-------- Provided records
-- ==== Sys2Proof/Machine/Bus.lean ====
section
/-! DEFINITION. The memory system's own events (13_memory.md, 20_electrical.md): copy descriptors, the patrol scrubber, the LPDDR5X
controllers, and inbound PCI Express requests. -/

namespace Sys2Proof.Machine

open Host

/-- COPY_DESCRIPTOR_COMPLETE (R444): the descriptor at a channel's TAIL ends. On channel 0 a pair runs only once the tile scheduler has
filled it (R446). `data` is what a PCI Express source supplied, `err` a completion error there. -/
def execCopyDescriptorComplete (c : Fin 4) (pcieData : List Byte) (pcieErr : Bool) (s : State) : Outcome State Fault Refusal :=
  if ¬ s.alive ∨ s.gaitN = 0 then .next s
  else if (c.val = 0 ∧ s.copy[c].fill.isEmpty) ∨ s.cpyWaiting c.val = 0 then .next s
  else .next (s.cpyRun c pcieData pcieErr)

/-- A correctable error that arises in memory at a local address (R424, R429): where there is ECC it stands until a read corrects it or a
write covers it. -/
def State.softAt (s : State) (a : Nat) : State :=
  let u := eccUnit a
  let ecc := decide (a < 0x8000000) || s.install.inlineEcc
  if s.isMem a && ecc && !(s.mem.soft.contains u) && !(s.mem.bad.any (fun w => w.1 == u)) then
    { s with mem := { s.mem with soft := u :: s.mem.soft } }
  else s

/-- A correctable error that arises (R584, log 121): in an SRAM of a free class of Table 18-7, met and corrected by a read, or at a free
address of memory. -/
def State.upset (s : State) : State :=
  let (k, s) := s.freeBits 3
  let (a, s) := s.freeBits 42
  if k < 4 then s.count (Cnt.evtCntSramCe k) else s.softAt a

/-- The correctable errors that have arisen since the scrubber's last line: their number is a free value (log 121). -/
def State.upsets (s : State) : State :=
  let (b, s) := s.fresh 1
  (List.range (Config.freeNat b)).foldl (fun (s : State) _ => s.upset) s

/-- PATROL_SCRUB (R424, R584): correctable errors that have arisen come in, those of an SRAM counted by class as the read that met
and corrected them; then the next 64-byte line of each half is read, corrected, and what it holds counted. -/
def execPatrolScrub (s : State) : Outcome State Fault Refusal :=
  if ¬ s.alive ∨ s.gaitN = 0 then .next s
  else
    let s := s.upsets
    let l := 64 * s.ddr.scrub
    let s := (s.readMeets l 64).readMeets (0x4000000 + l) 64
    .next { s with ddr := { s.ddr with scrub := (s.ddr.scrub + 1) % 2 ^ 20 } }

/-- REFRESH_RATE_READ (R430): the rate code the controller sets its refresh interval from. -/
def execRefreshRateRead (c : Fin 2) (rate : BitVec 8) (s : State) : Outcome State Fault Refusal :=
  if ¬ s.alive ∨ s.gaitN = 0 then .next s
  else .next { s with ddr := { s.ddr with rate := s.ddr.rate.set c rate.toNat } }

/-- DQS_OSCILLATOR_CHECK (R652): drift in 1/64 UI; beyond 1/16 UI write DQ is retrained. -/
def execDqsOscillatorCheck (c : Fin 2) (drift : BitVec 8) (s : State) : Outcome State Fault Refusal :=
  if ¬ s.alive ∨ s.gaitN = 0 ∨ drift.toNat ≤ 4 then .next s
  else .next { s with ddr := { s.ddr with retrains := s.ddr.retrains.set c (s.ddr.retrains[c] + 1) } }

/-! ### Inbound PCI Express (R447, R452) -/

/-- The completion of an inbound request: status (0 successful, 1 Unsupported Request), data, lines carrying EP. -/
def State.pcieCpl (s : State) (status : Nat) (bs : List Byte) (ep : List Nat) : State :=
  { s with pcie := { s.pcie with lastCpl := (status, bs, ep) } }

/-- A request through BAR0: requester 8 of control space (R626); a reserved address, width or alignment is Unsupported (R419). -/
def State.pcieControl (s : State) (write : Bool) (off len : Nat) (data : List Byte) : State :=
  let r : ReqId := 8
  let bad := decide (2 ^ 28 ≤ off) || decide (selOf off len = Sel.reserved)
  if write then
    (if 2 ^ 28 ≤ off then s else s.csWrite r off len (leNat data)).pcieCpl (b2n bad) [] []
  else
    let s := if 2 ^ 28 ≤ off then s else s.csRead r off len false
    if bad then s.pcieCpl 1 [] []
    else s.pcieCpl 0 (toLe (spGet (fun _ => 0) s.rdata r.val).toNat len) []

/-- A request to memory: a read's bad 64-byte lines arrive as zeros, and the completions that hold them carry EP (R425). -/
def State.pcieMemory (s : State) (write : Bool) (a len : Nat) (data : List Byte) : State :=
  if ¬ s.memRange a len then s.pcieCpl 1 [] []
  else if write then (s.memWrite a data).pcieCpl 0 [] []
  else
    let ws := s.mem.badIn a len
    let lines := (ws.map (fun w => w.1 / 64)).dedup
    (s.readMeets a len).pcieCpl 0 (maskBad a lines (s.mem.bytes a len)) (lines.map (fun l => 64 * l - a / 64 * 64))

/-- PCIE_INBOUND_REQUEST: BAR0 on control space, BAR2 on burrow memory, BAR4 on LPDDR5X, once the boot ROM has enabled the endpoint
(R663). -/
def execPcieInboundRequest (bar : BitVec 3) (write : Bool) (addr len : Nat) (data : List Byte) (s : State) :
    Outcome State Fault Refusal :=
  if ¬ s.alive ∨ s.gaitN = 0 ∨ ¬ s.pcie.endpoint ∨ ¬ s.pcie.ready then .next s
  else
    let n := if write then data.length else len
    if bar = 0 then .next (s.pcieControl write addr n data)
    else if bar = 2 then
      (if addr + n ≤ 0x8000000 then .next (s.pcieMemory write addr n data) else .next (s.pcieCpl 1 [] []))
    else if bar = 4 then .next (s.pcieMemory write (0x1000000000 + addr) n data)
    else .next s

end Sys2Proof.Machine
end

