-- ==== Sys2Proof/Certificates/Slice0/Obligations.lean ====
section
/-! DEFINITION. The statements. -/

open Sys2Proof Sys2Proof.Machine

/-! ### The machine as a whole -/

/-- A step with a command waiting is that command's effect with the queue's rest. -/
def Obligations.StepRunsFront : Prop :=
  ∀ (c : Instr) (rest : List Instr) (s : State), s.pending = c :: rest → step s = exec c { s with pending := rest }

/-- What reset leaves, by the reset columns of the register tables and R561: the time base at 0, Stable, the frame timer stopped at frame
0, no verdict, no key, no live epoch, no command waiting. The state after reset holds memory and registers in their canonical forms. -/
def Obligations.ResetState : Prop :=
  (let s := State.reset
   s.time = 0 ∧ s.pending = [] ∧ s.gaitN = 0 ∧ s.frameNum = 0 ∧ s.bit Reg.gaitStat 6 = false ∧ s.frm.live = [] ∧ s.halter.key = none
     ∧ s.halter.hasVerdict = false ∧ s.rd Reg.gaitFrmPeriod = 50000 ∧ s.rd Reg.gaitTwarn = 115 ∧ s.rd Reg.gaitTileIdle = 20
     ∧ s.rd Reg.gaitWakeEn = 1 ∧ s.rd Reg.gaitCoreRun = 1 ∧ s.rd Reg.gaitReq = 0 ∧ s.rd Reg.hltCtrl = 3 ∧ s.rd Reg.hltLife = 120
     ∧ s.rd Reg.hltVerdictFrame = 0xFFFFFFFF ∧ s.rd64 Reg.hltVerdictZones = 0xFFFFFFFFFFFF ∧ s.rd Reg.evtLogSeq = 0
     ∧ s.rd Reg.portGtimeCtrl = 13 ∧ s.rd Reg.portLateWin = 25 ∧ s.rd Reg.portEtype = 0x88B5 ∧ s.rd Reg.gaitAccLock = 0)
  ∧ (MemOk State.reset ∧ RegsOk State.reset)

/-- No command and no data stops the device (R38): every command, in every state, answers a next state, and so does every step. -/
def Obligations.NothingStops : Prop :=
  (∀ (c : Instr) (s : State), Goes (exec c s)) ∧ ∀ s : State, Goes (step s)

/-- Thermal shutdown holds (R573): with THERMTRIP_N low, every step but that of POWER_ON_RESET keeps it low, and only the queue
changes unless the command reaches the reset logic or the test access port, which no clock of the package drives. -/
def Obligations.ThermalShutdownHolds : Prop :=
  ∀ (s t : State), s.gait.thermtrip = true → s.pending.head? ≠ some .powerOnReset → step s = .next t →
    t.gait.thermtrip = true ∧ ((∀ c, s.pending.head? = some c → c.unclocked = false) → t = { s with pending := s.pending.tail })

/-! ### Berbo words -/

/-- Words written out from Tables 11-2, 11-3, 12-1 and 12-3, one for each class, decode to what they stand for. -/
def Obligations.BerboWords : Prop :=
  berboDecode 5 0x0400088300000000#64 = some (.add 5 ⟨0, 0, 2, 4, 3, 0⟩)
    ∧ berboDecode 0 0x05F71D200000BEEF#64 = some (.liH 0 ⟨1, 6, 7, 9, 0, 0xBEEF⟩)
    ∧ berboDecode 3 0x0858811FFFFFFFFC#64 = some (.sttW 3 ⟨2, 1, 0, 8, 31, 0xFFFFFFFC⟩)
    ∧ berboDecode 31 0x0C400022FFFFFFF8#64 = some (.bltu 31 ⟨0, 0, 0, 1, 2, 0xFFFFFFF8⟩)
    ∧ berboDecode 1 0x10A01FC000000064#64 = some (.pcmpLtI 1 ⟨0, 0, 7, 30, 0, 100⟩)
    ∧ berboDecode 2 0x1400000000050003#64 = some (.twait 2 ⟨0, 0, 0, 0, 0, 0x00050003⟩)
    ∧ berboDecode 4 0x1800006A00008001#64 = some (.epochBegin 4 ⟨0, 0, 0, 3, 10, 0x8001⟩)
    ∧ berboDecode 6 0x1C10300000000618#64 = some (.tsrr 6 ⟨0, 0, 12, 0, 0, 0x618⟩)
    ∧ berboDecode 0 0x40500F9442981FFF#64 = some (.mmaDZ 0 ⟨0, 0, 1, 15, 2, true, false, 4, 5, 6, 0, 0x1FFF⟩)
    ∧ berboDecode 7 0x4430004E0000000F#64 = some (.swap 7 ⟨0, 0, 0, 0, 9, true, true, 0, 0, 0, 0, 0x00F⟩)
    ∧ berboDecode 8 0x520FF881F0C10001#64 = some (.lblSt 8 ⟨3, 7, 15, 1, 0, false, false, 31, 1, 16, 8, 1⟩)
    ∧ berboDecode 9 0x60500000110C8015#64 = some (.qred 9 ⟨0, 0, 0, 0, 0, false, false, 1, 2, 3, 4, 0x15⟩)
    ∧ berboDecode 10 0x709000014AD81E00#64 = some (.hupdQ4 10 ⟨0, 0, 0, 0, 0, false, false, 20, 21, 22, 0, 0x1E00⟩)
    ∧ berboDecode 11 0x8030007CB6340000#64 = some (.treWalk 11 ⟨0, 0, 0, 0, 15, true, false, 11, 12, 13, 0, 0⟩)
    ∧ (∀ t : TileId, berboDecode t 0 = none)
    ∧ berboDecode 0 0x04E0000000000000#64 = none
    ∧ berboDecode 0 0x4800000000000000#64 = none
----------------
Filter the data above by the word "freeBits" and copy every line that matches.

- Result of the task -
  let (k, s) := s.freeBits 3
  let (a, s) := s.freeBits 42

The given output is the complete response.